Une décision étroite, mais lourde de conséquences politiques

Par six voix contre trois, selon des lignes strictement idéologiques, les juges conservateurs ont levé l’injonction qu’avait prononcée en juin la juge fédérale Indira Talwani, nommée par Barack Obama et basée à Boston. Cette injonction bloquait, dans 23 États et le District de Columbia, l’application de plusieurs volets du décret signé par Donald Trump en mars, qui vise à créer une liste fédérale de citoyens vérifiés comme éligibles au vote et à charger le Service postal américain (USPS) de n’acheminer les bulletins de vote par correspondance qu’aux personnes figurant sur cette liste.

La majorité de la Cour ne s’est toutefois pas prononcée sur le fond du décret. Elle a jugé que les États plaignants avaient agi trop tôt : au moment où ils ont déposé leur recours, l’USPS n’avait pas encore publié de règle définitive, seulement une proposition.
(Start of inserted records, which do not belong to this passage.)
@[simp] theorem State.reg_setPosItems (s : State) (n a : Nat) (x :
    List PosItem) : (s.setPosItems n x).reg a = s.reg a := rfl
@[simp] theorem State.inForce_setPosItems (s : State) (n a : Nat) (x :
    List PosItem) : (s.setPosItems n x).inForce a = s.inForce a := rfl
@[simp] theorem State.setPosItems_regs (s : State) (n : Nat) (x :
    List PosItem) : (s.setPosItems n x).regs = s.regs := rfl
@[simp] theorem State.setPosItems_act (s : State) (n : Nat) (x :
    List PosItem) : (s.setPosItems n x).act = s.act := rfl
@[simp] theorem State.setPosItems_mem (s : State) (n : Nat) (x :
    List PosItem) : (s.setPosItems n x).mem = s.mem := rfl
@[simp] theorem State.setPosItems_dramEpoch (s : State) (n : Nat) (x :
    List PosItem) : (s.setPosItems n x).dramEpoch = s.dramEpoch := rfl
@[simp] theorem State.setPosItems_freeCtr (s : State) (n : Nat) (x :
    List PosItem) : (s.setPosItems n x).freeCtr = s.freeCtr := rfl
@[simp] theorem State.setPosItems_mode (s : State) (n : Nat) (x :
    List PosItem) : (s.setPosItems n x).mode = s.mode := rfl
@[simp] theorem State.setPosItems_tm (s : State) (n : Nat) (x : List PosItem) : (s.setPosItems n x).tm = s.tm := rfl
@[simp] theorem State.setPosItems_pwr (s : State) (n : Nat) (x :
    List PosItem) : (s.setPosItems n x).pwr = s.pwr := rfl
@[simp] theorem State.setPosItems_root (s : State) (n : Nat) (x :
    List PosItem) : (s.setPosItems n x).root = s.root := rfl
@[simp] theorem State.setPosItems_evPend (s : State) (n : Nat) (x :
    List PosItem) : (s.setPosItems n x).evPend = s.evPend := rfl
@[simp] theorem State.setPosItems_out (s : State) (n : Nat) (x :
    List PosItem) : (s.setPosItems n x).out = s.out := rfl
@[simp] theorem State.setPosItems_pending (s : State) (n : Nat) (x :
    List PosItem) : (s.setPosItems n x).pending = s.pending := rfl

theorem State.imgSt_setImg (s : State) (n k : Nat) (x : ImgSt) :
    (s.setImg n x).imgSt k = if k = n then x else s.imgSt k := by
  split
  · rename_i h; subst h; exact Sparse.get_put_self _ _ _ _
  · rename_i h; exact Sparse.get_put_ne _ _ _ h

@[simp] theorem State.imgSt_setImg_self (s : State) (n : Nat) (x : ImgSt) : (s.setImg n x).imgSt n = x := by
  rw [State.imgSt_setImg, if_pos rfl]
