theorem tpTimer_keep {q m s0 v0 v1} (k1 : Keep q m s0 v1) : Keep q m s0 (tpTimer v0 v1) := by
  unfold tpTimer
  exact (Keep.foldl k1 (fun x0 h1 _ => (by
      extract_lets a3 a4 a5
      exact (Keep.ite (State.setTp_keep h1) h1))))

theorem tpRunStart_keep {q m s0 v0 v1} (k0 : Keep q m s0 v0) : Keep q m s0 (tpRunStart v0 v1) := by
  unfold tpRunStart
  extract_lets a0 a1 a2 a3 a4 a5 a6 a7 a8 a9 a10 a11 a12
  have h13 : Keep q m s0 a2 := State.setEngine_keep k0
  have h14 : Keep q m s0 a4 := State.setTp_keep h13
  have h15 : Keep q m s0 a5 := State.setReg_keep h14
  have h16 : Keep q m s0 a8 := State.cond_keep h15 (fun x17 h18 => (tpFault_keep h18))
  have h19 : Keep q m s0 a10 := coefFetch_keep (setTLine_keep h16)
  have h20 : Keep q m s0 a11 := Keep.ite h15 (lineBegin_keep h19)
  exact Keep.ite k0 (Keep.ite (scriptBegin_keep h20) (State.setTp_keep h20))

theorem tpRunStop_keep {q m s0 v0 v1} (k0 : Keep q m s0 v0) : Keep q m s0 (tpRunStop v0 v1) := by
  unfold tpRunStop
  extract_lets a0 a1 a2
  have h3 : Keep q m s0 a2 := setTLine_keep (State.setTp_keep k0)
  exact Keep.ite k0 (tpAfterStop_keep (Keep.set_stopScripts h3 (NatSet.wf_insert _)))

theorem execTpEnable_keep {q m s0 v0 v1} (k1 : Keep q m s0 v1) : OutKeep q m s0 (execTpEnable v0 v1) := by
  unfold execTpEnable
  exact OutKeep.next (State.whenWorking_keep k1 (fun x0 h1 => (tpCfgWritten_keep (State.setBit_keep h1))))

theorem execTpDisable_keep {q m s0 v0 v1} (k1 : Keep q m s0 v1) : OutKeep q m s0 (execTpDisable v0 v1) := by
  unfold execTpDisable
  exact OutKeep.next (State.whenWorking_keep k1 (fun x0 h1 => (tpCfgWritten_keep (State.setBit_keep h1))))

theorem execTpEnDelayEnd_keep {q m s0 v0 v1} (k1 : Keep q m s0 v1) : OutKeep q m s0 (execTpEnDelayEnd v0 v1) := by
  unfold execTpEnDelayEnd
  exact OutKeep.next (State.whenWorking_keep k1 (fun x0 h1 => (tpDelayEnd_keep h1)))

theorem execFrameBoundary_keep {q m s0 v0 v1 v2} (k2 : Keep q m s0 v2) : OutKeep q m s0 (execFrameBoundary v0 v1 v2)
    := by
  unfold execFrameBoundary
  exact OutKeep.next (State.whenWorking_keep k2 (fun x0 h1 => (tpAfterStop_keep (frameBoundary_keep (State.lost_keep
      h1)))))

theorem execCoefResidentFetchDone_keep {q m s0 v0 v1} (k1 : Keep q m s0 v1) : OutKeep q m s0
    (execCoefResidentFetchDone v0 v1) := by
  unfold execCoefResidentFetchDone
  exact OutKeep.next (State.whenWorking_keep k1 (fun x0 h1 => (coefFetchDone_keep h1)))

theorem execFpaRow_keep {m s0 v0 v1 v2 v3 v4} (k4 : Keep false m s0 v4) : OutKeep false m s0 (execFpaRow v0 v1 v2 v3
    v4) := by
  unfold execFpaRow
  exact (OutKeep.next (State.whenWorking_keep k4 (fun x0 h1 => (by
      extract_lets a2
      have h3 : Keep false m s0 a2 := eccNote_keep (State.lost_keep h1)
      exact (tpAfterStop_keep (fpaRow_keep h3))))))

theorem execCoefRowsArrive_keep {q m s0 v0 v1 v2 v3} (k3 : Keep q m s0 v3) : OutKeep q m s0 (execCoefRowsArrive v0 v1
    v2 v3) := by
  unfold execCoefRowsArrive
  exact OutKeep.next (State.whenWorking_keep k3 (fun x0 h1 => (tpAfterStop_keep (coefRowsArrive_keep (State.lost_keep
      h1)))))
Selon la majorité, la juge Talwani a dû se livrer à une véritable série de conjectures pour justifier son injonction de juin, alors que les tribunaux fédéraux n’ont normalement vocation à examiner que des règles définitives, et non de simples directives internes adressées par le président à ses subordonnés. Le décret concernant les listes de citoyenneté a lui aussi été jugé sans effet contraignant direct sur les États, qui ne subiraient donc, selon la Cour, aucun préjudice concret à ce stade.

La Cour a néanmoins pris soin de préciser que sa décision ne validait en rien la légalité du décret : les États pourront attaquer la règle définitive de l’USPS si celle-ci leur porte préjudice une fois entrée en vigueur.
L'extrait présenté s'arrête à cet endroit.